# Lawn Journal 2021



## The Lawn Monk (Mar 15, 2021)

The other night while mowing just before sunset, I thought to myself...this is the best mow of my life. In that mowment, everything felt great. Quiet, cool, green. Time to start a journal for myself to keep track of everything.

MAY 24th
=========

Sprayed the ole @Harts special

2oz FS
2oz AS
.25 lb N

Then sprayed *T-Nex PGR* for the first time in the mix. Did a lot of researching, read that @g-man sprays .33 oz per app. I halved that for my first application so I went with .165 per/m. In total I sprayed .25 oz in 1.5 gallons for 1600 sq ft. Still trying to get a hang of the GDD.

MAY 28th
=========

Tried to beat the storm coming in (I did), sprayed *Aquatrols Revolution* at 6oz per/m. In total 9oz in 3 gallons for 1600 sq ft.

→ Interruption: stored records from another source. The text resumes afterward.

/-- What the issue contract needs to know of an instruction. -/
structure Meta where
  /-- SC field -/
  sc : Nat
  /-- class distance of its destinations (06 Table 6.4); 0: long-latency or interlocked -/
  dist : Nat := 0
  /-- LA field of a long-latency instruction (06 R128) -/
  la : Option Nat := none
  /-- vector sources -/
  vin : List VOp := []
  /-- vector destinations -/
  vout : List VOp := []
  /-- scalar and index-register sources -/
  srcs : List Reg := []
  /-- scalar and index-register destinations -/
  dsts : List Reg := []
  /-- accepts IMM -/
  imm : Bool := false
  /-- accepts MEMORD, as this class; `.cu` allowed -/
  mem : Option (MemClass × Bool) := none
  /-- accepts ARITH -/
  arith : Option ArithRule := none
  /-- accepts STAMP -/
  stamp : Bool := false
  /-- accepts REMOTE -/
  remote : Bool := false
  /-- may be executed in a trap handler (14 R268) -/
  handler : Bool := true
  /-- major 0x29 other than RFT (14 R264) -/
  priv : Bool := false
  /-- makes an access, or is a fence, pipe, engine, handle, batch or network instruction (09 R193) -/
  access : Bool := false
deriving DecidableEq, Repr

/-- MEMORD payload rules (09 R179). -/
def memordOk (c : MemClass) (cuOk : Bool) (p : Nat) : Bool :=
  let order := p % 4
  let scope := p / 4 % 8
  let cu := p / 32 % 2
  let cache := p / 64 % 4
  p / 256 == 0 && scope ≤ 5 && cache != 3
  && (match c with
      | .load => order ≤ 1
      | .store => order == 0 || order == 2
      | .atomic => true
      | .fence => order != 0 && cu == 0 && cache == 0)
  && (cu == 0 || (c == .atomic && cuOk && order == 0))

/-- ARITH payload rules (17 R313). -/
def arithOk (r : ArithRule) (p : Nat) : Bool :=
  let b (i : Nat) : Bool := p / 2 ^ i % 2 == 1
  p / 128 == 0
  && (b 2 || p % 4 == 0)
  && (b 5 || !b 4)
  && !(b 2 && b 6)
  && !(r.cmp && (b 3 || b 6))
  && !(b 6 && !r.sr)

/-- A bound hint is of a kind that the instruction accepts, with a legal payload (17 R311, R313). -/
def hintOk (m : Meta) (w : Word) : Bool :=
  let p := hintPayload w
  match hintKind w with
  | 0 => m.imm
  | 1 => p % 4 != 3 && p / 8 == 0
  | 2 => match m.mem with
    | some (c, cu) => memordOk c cu p
    | none => false
  | 3 => match m.arith with
    | some r => arithOk r p
    | none => false
  | 4 => m.stamp && p / 64 == 0
  | 5 => true
  | 6 => m.remote && p < 768
  | _ => false

/-- The hint rules that are checked at the instruction: accepted kinds and payloads, and one hint of each kind but IMM
(17 R311). -/
def hintsOk (m : Meta) (hs : List Word) : Bool :=
  hs.all (hintOk m) && (match hs with
    | [a, b] => hintKind a != hintKind b || hintKind a == 0
    | _ => true)

/-! ### The instruction as it issues -/

/-- One instance of an instruction's issue. -/
structure Ix where
  /-- core -/
  core : Nat
  /-- block slot -/
  slot : Nat
  /-- split slot of every member -/
  split : Nat
  /-- members, ascending: the issuing warp, or those of the rendezvous that have arrived -/
  members : List Nat
  /-- lead (06 R117) -/
  lead : Nat
  /-- address of the instruction word -/
  pc : BitVec 64
  /-- SC -/
  sc : Nat
  /-- bound hint words -/
  hints : List Word
  /-- lanes that a re-issue still has to perform, by member (empty: all) (10 R201) -/
  todo : Tab Mask := []
  /-- faults of the first issue that wait: member, lane, cause, address (19 R376) -/
  deferred : List (Nat × Nat × Nat × Nat) := []
  /-- the members' issuing splits before the word -/
  saved : List (Nat × Split) := []
deriving DecidableEq, Repr

/-- What an effect answers: it is performed; it waits, with what changes meanwhile; or it traps after what it has done. -/
inductive Res where
  /-- performed -/
  | done (s : State)
  /-- not issued: the split stays before it, and `f` changes the state that stays -/
  | wait (r : Stall) (f : State → State)
  /-- trap -/
  | trap (t : TrapReq) (s : State)

/-- A member warp of an instance. -/
def Ix.warp? (x : Ix) (s : State) (m : Nat) : Option Warp := s.warp? x.core x.slot m

/-- A scalar register of the lead (17 Table 17.12: rs). -/
def Ix.rs (x : Ix) (s : State) (n : Nat) : DWord :=
  match x.warp? s x.lead with
  | some w => w.s n
  | none => 0#64

/-- Execute mask of a member's issuing split. -/
def Ix.em (x : Ix) (w : Warp) : Mask :=
  match w.splits[x.split]? with
  | some p => p.em
  | none => 0#64

/-- Changes every member. -/
def Ix.each (x : Ix) (s : State) (f : Nat → Warp → Warp) : State :=
  x.members.foldl (fun s m => s.modWarp x.core x.slot m (f m)) s

/-- Writes a scalar register in every member (17 Table 17.12: ws). -/
def Ix.ws (x : Ix) (s : State) (n : Nat) (v : DWord) : State := x.each s fun _ w => w.setS n v

/-- The block of an instance. -/
def Ix.block? (x : Ix) (s : State) : Option Block := s.block? x.core x.slot

/-- The context of an instance. -/
def Ix.asid (x : Ix) (s : State) : Nat := blockAsid s x.core x.slot

/-- Where its traps are taken. -/
def Ix.at_ (x : Ix) : TrapAt :=
  { core := x.core, slot := x.slot, warp := x.lead, split := x.split, pc := x.pc, sc := x.sc,
    members := if x.sc ≤ 1 then [] else x.members }

/-- The members with their warps. -/
def Ix.warps (x : Ix) (s : State) : List (Nat × Warp) :=
  x.members.filterMap fun m => (x.warp? s m).map fun w => (m, w)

Had one gallon left over using Sprayers Plus 105ex with a Teejet AIXR11004VP tip. I guess walk slower next app?

*About 1.75" rain* after initial storm with more to come.


----------



## The Lawn Monk (Mar 15, 2021)

MAY 31st
=========

About 1.25" Rain 
3" Total this weekend.

Mowed doubles. Usually after a ton of rain like we had, lawn would be mushy, spongy. My feet weren't even wet. Is it naive to think the Revolution application had something to do with this?

Even no wet grass stuck to the mower.

Was mowing every other day, it's been four and definitely reduced clippings. Would I see that response even with such a low initial first dose of PGR?


----------



## Liquidstone (Mar 31, 2021)

Looks great! Love your flag pole. Happy Memorial Day!


----------



## The Lawn Monk (Mar 15, 2021)

@Liquidstone Thanks man, you too!


----------



## The Lawn Monk (Mar 15, 2021)

JUNE 2nd
=========
Rushin' around.

Quick maintenance mow in the back. Sprayed .25 lb N per/m. (Urea)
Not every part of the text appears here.